__YOUR TASK__
Please return every record exactly as it appears.

__LISTED RECORDS__
/-- 40_sequencer.md section 1 (R104): a BRANCH word fetched in a delay slot of either kind raises
BAD_DELAY_SLOT, whatever its condition, annul bit and register; nothing but the status changes (D12). The
fetch comes first: where the slot has no word, the error is FETCH_OUT_OF_RANGE, the spec's own (D5), in
the order of 60_exceptions.md section 3 (R209, marked derived there). -/
def Obligations.BranchInDelaySlotRaises : Prop :=
  (∀ annul a imm s, s.slot ≠ .none →
    exec (.bz annul a imm) s = .next { s with status := .error (.badDelaySlot s.pc) } ∧
    exec (.bnz annul a imm) s = .next { s with status := .error (.badDelaySlot s.pc) }) ∧
  ∀ s : State, s.slot ≠ .none → s.status = .running →
    (∀ w : Word, s.body[s.pc.toNat / 4]? = some w → w.extractLsb' 0 3 = 7#3 →
      step s = .next { s with status := .error (.badDelaySlot s.pc) }) ∧
    (4 * s.body.length ≤ s.pc.toNat →
      step s = .next { s with status := .error (.fetchOutOfRange s.pc) })

/-- 40_sequencer.md section 1: `pc`, `slot` and `status` after an instruction that raised nothing, by the
slot it was fetched in (a branch's decision and target are `BranchByConditionAndAnnul`'s). -/
def Obligations.SlotDecidesWhatFollows : Prop :=
  ∀ i s t, exec i s = .next t → s.status = .running → ¬ Raised t →
    match s.slot with
    | .exitDelay => t.pc = s.pc + 4#32 ∧ t.slot = .exitDelay ∧ t.status ≠ .running
    | .branchDelay target => t.pc = target ∧ t.slot = .none ∧ t.status = .running
    | .none => t.status = .running ∧
      if isBranch i then
        t.slot = .none ∨ (t.pc = s.pc + 4#32 ∧ ∃ target, t.slot = .branchDelay target)
      else t.pc = s.pc + 4#32 ∧ t.slot = if exitBit i then .exitDelay else .none

/-- R107: in a delay slot of either kind the `is_exit` bit has no effect. -/
def Obligations.ExitBitIgnoredInDelaySlot : Prop :=
  ∀ i s x, s.slot ≠ .none → exec (withExitBit x i) s = exec i s

/-- 40_sequencer.md section 2 (D14 for RESERVED and unrecognised codes): an exit instruction outside a
delay slot leaves the core running; the one instruction after it, at the next word, ends the run. -/
def Obligations.ExitRunsExactlyOneMore : Prop :=
  ∀ i j s t u, s.status = .running → s.slot = .none → exitBit i = true →
    exec i s = .next t → ¬ Raised t → exec j t = .next u → ¬ Raised u →
    t.status = .running ∧ t.pc = s.pc + 4#32 ∧
      (u.status = .done ∨ u.status = .error (.parameterLeftover u.cursor))

/-- R108: the delay slot of an exit ends DONE exactly where the cursor equals the parameter count, else
PARAMETER_LEFTOVER with the cursor; the trace issued before stands, and a cursor past the count does not
come about. -/
def Obligations.FinishChecksParameterCount : Prop :=
  ∀ i s t, s.slot = .exitDelay → exec i s = .next t → ¬ Raised t →
    (t.status = if t.cursor = s.params.length then .done else .error (.parameterLeftover t.cursor)) ∧
    s.trace <+: t.trace ∧
    (s.cursor ≤ s.params.length → t.cursor ≤ s.params.length)

/-- 44_branch.md section on a taken branch with a delay slot, and 40_sequencer.md section 1: the word at
`base + 4` runs next, and after it control is at the target with no slot pending. -/
def Obligations.TakenBranchRunsSlotThenTarget : Prop :=
  ∀ nonzero a imm s j t u, s.status = .running → s.slot = .none →
    (s.reg a = 0#32 ↔ nonzero = false) →
    exec (if nonzero then .bnz false a imm else .bz false a imm) s = .next t →
    exec j t = .next u → ¬ Raised u →
    t.pc = s.pc + 4#32 ∧ isBranch j = false ∧ u.pc = plusImm s.pc imm 4 ∧ u.slot = .none ∧
      u.status = .running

__EXERCISE ANSWER__
/-- 40_sequencer.md section 1 (R104): a BRANCH word fetched in a delay slot of either kind raises
BAD_DELAY_SLOT, whatever its condition, annul bit and register; nothing but the status changes (D12). The
fetch comes first: where the slot has no word, the error is FETCH_OUT_OF_RANGE, the spec's own (D5), in
the order of 60_exceptions.md section 3 (R209, marked derived there). -/
def Obligations.BranchInDelaySlotRaises : Prop :=
  (∀ annul a imm s, s.slot ≠ .none →
    exec (.bz annul a imm) s = .next { s with status := .error (.badDelaySlot s.pc) } ∧
    exec (.bnz annul a imm) s = .next { s with status := .error (.badDelaySlot s.pc) }) ∧
  ∀ s : State, s.slot ≠ .none → s.status = .running →
    (∀ w : Word, s.body[s.pc.toNat / 4]? = some w → w.extractLsb' 0 3 = 7#3 →
      step s = .next { s with status := .error (.badDelaySlot s.pc) }) ∧
    (4 * s.body.length ≤ s.pc.toNat →
      step s = .next { s with status := .error (.fetchOutOfRange s.pc) })

/-- 40_sequencer.md section 1: `pc`, `slot` and `status` after an instruction that raised nothing, by the
slot it was fetched in (a branch's decision and target are `BranchByConditionAndAnnul`'s). -/
def Obligations.SlotDecidesWhatFollows : Prop :=
  ∀ i s t, exec i s = .next t → s.status = .running → ¬ Raised t →
    match s.slot with
    | .exitDelay => t.pc = s.pc + 4#32 ∧ t.slot = .exitDelay ∧ t.status ≠ .running
    | .branchDelay target => t.pc = target ∧ t.slot = .none ∧ t.status = .running
    | .none => t.status = .running ∧
      if isBranch i then
        t.slot = .none ∨ (t.pc = s.pc + 4#32 ∧ ∃ target, t.slot = .branchDelay target)
      else t.pc = s.pc + 4#32 ∧ t.slot = if exitBit i then .exitDelay else .none

/-- R107: in a delay slot of either kind the `is_exit` bit has no effect. -/
def Obligations.ExitBitIgnoredInDelaySlot : Prop :=
  ∀ i s x, s.slot ≠ .none → exec (withExitBit x i) s = exec i s

/-- 40_sequencer.md section 2 (D14 for RESERVED and unrecognised codes): an exit instruction outside a
delay slot leaves the core running; the one instruction after it, at the next word, ends the run. -/
def Obligations.ExitRunsExactlyOneMore : Prop :=
  ∀ i j s t u, s.status = .running → s.slot = .none → exitBit i = true →
    exec i s = .next t → ¬ Raised t → exec j t = .next u → ¬ Raised u →
    t.status = .running ∧ t.pc = s.pc + 4#32 ∧
      (u.status = .done ∨ u.status = .error (.parameterLeftover u.cursor))

/-- R108: the delay slot of an exit ends DONE exactly where the cursor equals the parameter count, else
PARAMETER_LEFTOVER with the cursor; the trace issued before stands, and a cursor past the count does not
come about. -/
def Obligations.FinishChecksParameterCount : Prop :=
  ∀ i s t, s.slot = .exitDelay → exec i s = .next t → ¬ Raised t →
    (t.status = if t.cursor = s.params.length then .done else .error (.parameterLeftover t.cursor)) ∧
    s.trace <+: t.trace ∧
    (s.cursor ≤ s.params.length → t.cursor ≤ s.params.length)

/-- 44_branch.md section on a taken branch with a delay slot, and 40_sequencer.md section 1: the word at
`base + 4` runs next, and after it control is at the target with no slot pending. -/
def Obligations.TakenBranchRunsSlotThenTarget : Prop :=
  ∀ nonzero a imm s j t u, s.status = .running → s.slot = .none →
    (s.reg a = 0#32 ↔ nonzero = false) →
    exec (if nonzero then .bnz false a imm else .bz false a imm) s = .next t →
    exec j t = .next u → ¬ Raised u →
    t.pc = s.pc + 4#32 ∧ isBranch j = false ∧ u.pc = plusImm s.pc imm 4 ∧ u.slot = .none ∧
      u.status = .running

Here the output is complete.